The TIEA provides for particularly favorable conditions for the self-declaration of clients with tax arrears in the UK. Compared with the UK's recently announced New Disclosure Opportunity for taxpayers, the conditions in the agreement with Liechtenstein include a reduced period for assessing outstanding tax claims and the option of flat-rate taxation. The program will run from 2010 to 2015, and is available to new and existing clients. Under the text of the agreement, British and Liechtenstein authorities will work together to provide guidance on the tax treatment of customers of Liechtenstein financial intermediaries.

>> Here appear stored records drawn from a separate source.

-- ==== Sys2Proof/Tests/Slice0.lean ====
section
/-! SUPPORT. Small states, tests of single commands with results from the spec, and for every statement states and
operands that meet its hypotheses. -/

namespace Sys2Proof.Machine.Tests

set_option Elab.async false

/-! ## Small states -/

/-- All domains on, in STOP, both feeds at 24 V, the hold-up ready. -/
def tStop : State :=
  { State.reset with
    pwr := { Pwr.reset with
      on := true, l1v := 192, l2v := 192, l1ok := true, l2ok := true, reserveReady := true, holdupReady := true
      domains := domainWord [0, 1, 2, 3, 4, 5, 6, 7] }
    sys := { Sys.reset with mode := .stop } }
/-- A state at another TBU count. -/
def tAt (s : State) (n : Nat) : State := { s with tbu := { s.tbu with count := n } }
/-- The same in another mode. -/
def tIn (m : Mode) : State := { tStop with sys := { tStop.sys with mode := m } }
/-- A journalled, accepted command under handle 7. -/
def tEntry (op : BitVec 16) (args : Bytes) (ring : Nat) (v1 : Bool) : JEntry :=
  { handle := 7, ring := ring, tag := 1, opcode := op, flags := 0, args := padTo 56 args, accepted := 0, index := 0, v1 := v1
    phase := .accepted, status := 0, result := [], extended := false, combined := false, doneAt := 0, replay := false }
/-- A state with that command. -/
def tCmd (s : State) (op : BitVec 16) (args : Bytes) (ring : Nat) (v1 : Bool) : State :=
  { s with journal := [tEntry op args ring v1] }
/-- A standard container with one cyclic task of 1 ms. -/
def tCont : Container :=
  { kind := 0, part := 0, id := 1, build := 1, paramDigest := 0, retLayout := 0, perLayout := 0, digest := 0, code := List.replicate 64 0
    constData := [], tasks := [⟨1, 0, 3, 1, 1000, 0, 1024, 0xFF⟩], vars := [], maps := [], expIds := [], fresh := false
    vals := [] }
/-- Task 1 present in a state. -/
def tTask (s : State) (n : Nat) (f : Task → Task) : State :=
  { s with tasks := Tbl.set (fun _ => Task.reset) s.tasks n (f { Task.reset with present := true }) }
/-- A program with one task. -/
def tProg (s : State) : State := tTask { s with prog := { s.prog with std0 := some tCont } } 1 fun k => { k with priority := 3 }
/-- A container whose init task has still to run. -/
def tFresh : Container := { tCont with fresh := true, tasks := tCont.tasks ++ [⟨1, 1, 0, 0, 0, 0, 1024, 0xFF⟩] }
/-- A state with a program but no task. -/
def tLoaded (s : State) (c : Container) : State := { s with prog := { s.prog with std0 := some c } }
/-- A body that writes nothing. -/
def tBody : Body := ⟨[], [], [], 0⟩
/-- A self-test that finds nothing. -/
def tGood : BistOutcome := ⟨0, 0, []⟩
/-- Inputs of a start in which everything passes. -/
def tStart : StartInputs := ⟨tGood, true, true, true, true, true, true, 7, 3, true, true, tBody⟩
/-- SERVICE with a substate. -/
def tService (n : BitVec 4) : State := { tStop with sys := { tStop.sys with mode := .service, substate := n } }
/-- HALT with a cause. -/
def tHalt (c : Byte) : State := { tStop with sys := { tStop.sys with mode := .halt, haltCause := c } }
/-- A start in progress. -/
def tStarting (k : StartKind) : State :=
  { tStop with sys := { tStop.sys with mode := .start, substate := 1, start := some ⟨k, k, 0, 0, false, false⟩ }
               tbu := { tStop.tbu with count := 60000 * countsMs } }
/-- The active module of a pair with an IN_SYNC standby. -/
def tSync (s : State) : State := { s with dpx := { s.dpx with role := 1, standby := 2, ownClaim := true, partnerSeen := true } }
/-- An option whose content passes a check has content. -/
theorem some_of {α : Type} (o : Option α) (p : α → Bool) (h : o.any p = true) : ∃ a, o = some a ∧ p a = true := by
  cases o with
  | none => simp at h
  | some a => exact ⟨a, rfl, by simpa using h⟩
/-- The state with which a start goes on. -/
def tOn : Going → Option State
  | .on s => some s
  | .ended _ => none
theorem on_of (g : Going) (p : State → Bool) (h : (tOn g).any p = true) : ∃ u, g = .on u ∧ p u = true := by
  cases g with
  | ended t => simp [tOn] at h
  | on u => exact ⟨u, rfl, by simpa [tOn] using h⟩
/-- A warm start in progress with a commit to start from. -/
def tWarm : State :=
  { tStarting .warm with
    sys := { (tStarting .warm).sys with epoch := 1 }
    prog := { tStop.prog with bank0 := some ⟨1, [], [], [], true, []⟩, commitSeq := 1 } }
/-- A ring pair with one entry waiting at its head. -/
def tQueue (s : State) (n : Nat) (raw : Bytes) : State :=
  { s with
    rings := Tbl.set Ring.reset s.rings n { Ring.reset n with enabled := true, cmdProd := 1 }
    mem := { s.mem with ring := Tbl.store s.mem.ring ((Ring.reset n).cmdOff 0) (padTo 64 raw) } }
/-- A ring pair with records not yet delivered. -/
def tRecords (s : State) (n : Nat) : State :=
  { s with rings := Tbl.set Ring.reset s.rings n { Ring.reset n with enabled := true, cplProd := 1, undelivered := [(0, 0, true)] } }
theorem ok_of {ε α : Type} (r : Except ε α) (a : α) (h : r.toOption = some a) : r = .ok a := by
  cases r with
  | error e => simp [Except.toOption] at h
  | ok b => simp only [Except.toOption, Option.some.injEq] at h; rw [h]
/-- The reason of a refused check. -/
def tReason {α : Type} : Except (BitVec 16) α → Option (BitVec 16)
  | .ok _ => none
  | .error e => some e
theorem error_of {α : Type} (r : Except (BitVec 16) α) (e : BitVec 16) (h : tReason r = some e) : r = .error e := by
  cases r with
  | ok b => simp [tReason] at h
  | error x => simp only [tReason, Option.some.injEq] at h; rw [h]
/-- A descriptor of a buffer of 30,224 bytes, and what it hands over. -/
def tDesc : Bytes := [0, 0, 0, 0, 0, 0, 0, 0, 0x10, 0x76, 0, 0, 0, 0, 0, 0]
theorem tInput (s : State) (b x : Bytes) (hb : sub b 0 16 = tDesc) (h : x.length = 30224) :
    s.input 0 (sub b 0 16) (.bytes x) = some x := by
  have n : descLen tDesc = 30224 := by decide
  rw [hb]; unfold State.input State.inWindows; rw [if_neg (by decide), n]; simp [padTo, ← h]
/-- A check computed string by string: the remainder after each string stands beside it. -/
def crcRun {w : Nat} (p : BitVec w) (r : Bool) : BitVec w → List (Bytes × BitVec w) → BitVec w → Bool
  | c, [], v => c == v
  | c, (b, d) :: l, v => crc p r c b == d && crcRun p r d l v
theorem crc_of_run {w : Nat} (p : BitVec w) (r : Bool) (l : List (Bytes × BitVec w)) (c v : BitVec w)
    (h : crcRun p r c l v = true) : crc p r c (l.flatMap (·.1)) = v := by
  induction l generalizing c with
  | nil => simpa [crcRun, crc] using h
  | cons x l ih =>
    obtain ⟨b, d⟩ := x
    simp only [crcRun, Bool.and_eq_true, beq_iff_eq] at h
    have e : crc p r c (b ++ l.flatMap (·.1)) = crc p r (crc p r c b) (l.flatMap (·.1)) := by
      unfold crc; rw [List.foldl_append]
    rw [List.flatMap_cons, e, h.1, ih d h.2]
/-- A configuration set with an empty PARAMS section; its CRC computed in strings of 16 bytes. -/
def tConfig : Bytes :=
  [0x44, 0x58, 0x43, 0x46, 1, 0, 0, 0, 5, 0, 0, 0, 6, 0, 0, 0, 1, 0, 0, 0, 128, 0, 0, 0] ++ List.replicate 36 0
    ++ [0xF4, 0x23, 0xFA, 0x71] ++ [1, 0, 0, 0, 128] ++ List.replicate 59 0
def tChunks : List (Bytes × Word) :=
  [([0x44, 0x58, 0x43, 0x46, 1, 0, 0, 0, 5, 0, 0, 0, 6, 0, 0, 0], 0xCC854306),
   ([1, 0, 0, 0, 128, 0, 0, 0, 0, 0, 0, 0, 0, 0, 0, 0], 0xCE783FC7), (List.replicate 16 0, 0x4006C0F7),
   (List.replicate 16 0, 0x4F907102), ([1, 0, 0, 0, 128, 0, 0, 0, 0, 0, 0, 0, 0, 0, 0, 0], 0xA2346639),
   (List.replicate 16 0, 0xE8AE4EC2), (List.replicate 16 0, 0xAA0AB7D2), (List.replicate 16 0, 0xD03BA071)]
theorem tConfig_header : configHeader tConfig = some 128 := by
  have h := crc_of_run (w := 32) 0x1EDC6F41 true tChunks 0xFFFFFFFF 0xD03BA071 (by decide +kernel)
  have e : patch (tConfig.take 128) 60 [0, 0, 0, 0] = tChunks.flatMap (·.1) := by decide +kernel
  have n : leAt tConfig 20 4 = 128 := by decide +kernel
  have k : crc32c (patch (tConfig.take 128) 60 [0, 0, 0, 0]) = 0x71FA23F4 := by
    rw [e]; unfold crc32c; rw [h]; decide +kernel
  unfold configHeader
  dsimp only
  rw [n, k, if_pos]
  decide +kernel
/-- A newer build of `tCont`. -/
def tNew : Container := { tCont with digest := 1, build := 2, fresh := true }
/-- A variable that may be forced, bound to an input and to an output. -/
def tVar : VarDecl :=
  { id := 5, type := 1, cls := 0, forceable := true, reinit := false, inBound := true, outBound := false, exported := false
    offset := 0, count := 2, size := 1, commitTask := 0xFF, parent := 0, init := 0xFFFFFFFF }
/-- A state with a container that declares it. -/
def tVars (s : State) : State := tLoaded s { tCont with vars := [tVar] }
/-- A state with the password "1". -/
def tPass (s : State) : State := { s with saf := { s.saf with password := some (0, passHash 0 [1]) } }
/-- A change of one safety constant under that password, with the digest of the empty set. -/
def tChange : Bytes :=
  padTo 96 (le 32 (setDigest []) ++ [0, 1, 1, 0] ++ List.replicate 12 0 ++ padTo 32 [1] ++ [0x20, 0, 0, 0, 0, 0, 0, 0, 9])
theorem tChange_digest : sub tChange 0 32 = le 32 (setDigest []) := by rfl
/-- A state whose only command of a buffer has 96 bytes. -/
def tDesc96 : Bytes := [0, 0, 0, 0, 0, 0, 0, 0, 96]
theorem tChange_ok (s : State) (h0 : s.saf.items = []) (h1 : ¬(s.sys.mode = .service ∧ s.sys.substate ≠ 3)) (h2 : s.cfg.cur = ConfigSet.reset)
    (h3 : s.prog.loaded = []) (h4 : s.saf.password.isNone = false) (h5 : ¬(s.dpx.role = 1 ∧ s.dpx.standby ≠ 2)) : s.changeRefusal tChange = none := by
  unfold State.changeRefusal
  dsimp only
  rw [h0, h2, h3, h4, if_neg (fun h => absurd h.2 (by decide +kernel)), if_neg h1, if_neg (by rw [tChange_digest]; simp),
    if_neg (by decide +kernel), if_neg (by decide +kernel), if_neg h5]
/-- Cell 3 and channel 3 in given states. -/
def tCell (s : State) (c : Cell) : State := { s with fld := { s.fld with cells := Tbl.set (fun _ => Cell.reset) s.fld.cells 3 c } }
def tChan (s : State) (c : Channel) : State := { s with fld := { s.fld with chans := Tbl.set (fun _ => Channel.reset) s.fld.chans 3 c } }
/-- A powered cell of a mode. -/
def tMode (m : BitVec 4) : Cell := { Cell.reset with powered := true, configured := true, mode := m }
/-- Group 0 in a given state. -/
def tGroup (s : State) (g : Group) : State := { s with fld := { s.fld with groups := Tbl.set (fun _ => Group.reset) s.fld.groups 0 g } }
/-- Terminals at which P and M lie at given levels, 24 V of supply. -/
def tTerm (p m : Int) : Terminals := ⟨p, m, false, false, false, false, false, 192, false⟩
/-- A schedule of 1 ms: beacon, a station's DATA, the hub's DATA, a spare slot, an acyclic slot, delay measurement. -/
def tSlot (n : Nat) (kind node : Byte) (at_ : Nat) : SlotDesc := ⟨n, kind, node, some (at_ + 500000), some at_, 4, false, 0⟩
def tSched : Schedule :=
  { ident := 0x01020304, gen := 2, netId := 9, cycleNs := 1000000, clean := true, body := []
    slots := [tSlot 0 0 0 0, tSlot 1 1 2 50000, tSlot 2 2 255 100000, tSlot 3 3 0 150000, tSlot 4 4 2 200000, tSlot 5 6 0 250000] }
/-- HL1 in operation in a given state of its node. -/
def tNet (s : State) (n : HlNet) : State := { s with hl1 := n }
def tNode : HlNet := { HlNet.reset with gen := 2, netId := 9, addr := 2, sched := some tSched, up := true, hubAddr := 1, refAddr := 1 }
def tHub : HlNet := { tNode with addr := 1, hub := true, state := .reference }
/-- Requests of a context. -/
def tReqs (s : State) (l : List Req) : State := { s with stl := { s.stl with reqs := l } }
def tReq (op : Byte) (h : Option Quad) : Req := ⟨0, false, 2, op, 5, 0, 4, [], h, true, 0, false, false, [], none⟩
/-- A frame with its frame CRC is complete once its length is right. -/
theorem leNat_leBytes (n x : Nat) : leNat (leBytes n x) = x % 256 ^ n := by
  induction n generalizing x with
  | zero => simp [leBytes, leNat, Nat.mod_one]
  | succ n ih =>
    have e : (BitVec.ofNat 8 x).toNat = x % 256 := by simp
    simp only [leBytes, leNat, ih, e, Nat.pow_succ]
    rw [Nat.mul_comm (256 ^ n) 256, Nat.mod_mul]
theorem length_leBytes (n x : Nat) : (leBytes n x).length = n := by
  induction n generalizing x with
  | zero => rfl
  | succ n ih => simp [leBytes, ih]
theorem crcOk_of (b f : Bytes) (hf : f = b ++ beBytes 4 (crc32 b).toNat)
    (h : decide (b.length = 16 + hLen f + if hTrailer f then 8 else 0) = true) : crcOk f = true := by
  have l : f.length = b.length + 4 := by rw [hf]; simp [beBytes, length_leBytes]
  have h := of_decide_eq_true h
  have t : f.take (f.length - 4) = b := by rw [l, hf]; simp
  have a : beAt f (f.length - 4) 4 = (crc32 b).toNat := by
    rw [l, hf]
    simp only [beAt, sub, Nat.add_sub_cancel, List.drop_left', beNat]
    rw [List.take_of_length_le (by simp [beBytes, length_leBytes])]
    simp only [beBytes, List.reverse_reverse, leNat_leBytes]
    exact Nat.mod_eq_of_lt (crc32 b).isLt
  unfold crcOk
  dsimp only
  rw [t, a, l, h]
  simp only [BitVec.ofNat_toNat, BitVec.setWidth_eq, beq_self_eq_true, Bool.and_true, decide_eq_true_eq]
  split <;> omega
/-- A frame without its frame CRC. -/
def tHead (ty slot : Nat) (cycle : Word) (src : Byte) (cb out : Bool) (len : Nat) (body : Bytes) : Bytes :=
  let h := [BitVec.ofNat 8 (ty * 16 + 2), 9] ++ beBytes 2 slot ++ beBytes 4 cycle.toNat ++ [src, 0]
    ++ beBytes 2 (maskOf [false, cb, out, false]) ++ beBytes 2 len
  h ++ beBytes 2 (crc16 h).toNat ++ body
/-- A frame of the network of `tNode`. -/
def tFrame (ty slot : Nat) (cycle : Word) (src : Byte) (out : Bool) (len : Nat) (body : Bytes) : Bytes :=
  let b := tHead ty slot cycle src false out len body
  b ++ beBytes 4 (crc32 b).toNat
/-- A beacon of the cycle of `tNode`. -/
def tBeacon : Bytes := tFrame 1 0 0 1 true 56 ([1, 2, 3, 4] ++ List.replicate 52 0)
theorem tBeacon_crc : crcOk tBeacon = true := crcOk_of _ _ rfl (by decide +kernel)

"With this agreement we are creating a stable and reliable regulatory framework and for the client the possibility to make use of an attractive option," said Tschütscher.

In a statement, the Liechtenstein government underscored that within the framework laid down by the agreement, the UK will not in any way seek to restrict or discriminate against Liechtenstein's financial services or its economy. It further noted that following the conclusion of the TIEA, the two countries are to negotiate an additional treaty for the avoidance of double taxation. "This meets a central demand of the Liechtenstein government to strengthen the international market access of our industry," Tschütscher explained.

In June 2008, Liechtenstein had already offered EU states the OECD standard on international cooperation in tax matters within the framework of bilateral agreements. On March 12, 2009, the Liechtenstein government expanded this offer and recognized the OECD standard as a binding global standard. Since then, a TIEA has been concluded with the United States, and another has been initialed with Germany.

Lauding the agreement, and its self-declaration provisions, Jeffrey Owens, Director of the OECD’s Centre for Tax Policy and Administration, said:

“The announcement shows that the era of bank secrecy as a shield for tax evaders is coming to an end. This confirms Liechtenstein’s willingness to position itself as a legitimate financial center which is prepared to compete on the basis of the services that it provides."

"It also shows that OECD countries are increasingly recognizing the benefits, in this changing environment, of voluntary compliance strategies that encourage taxpayers to come forward and declare income and assets held offshore. I am particularly pleased about the innovative and co-operative design of this joint UK-Liechtenstein initiative which may well serve as a model for other countries," Owens concluded.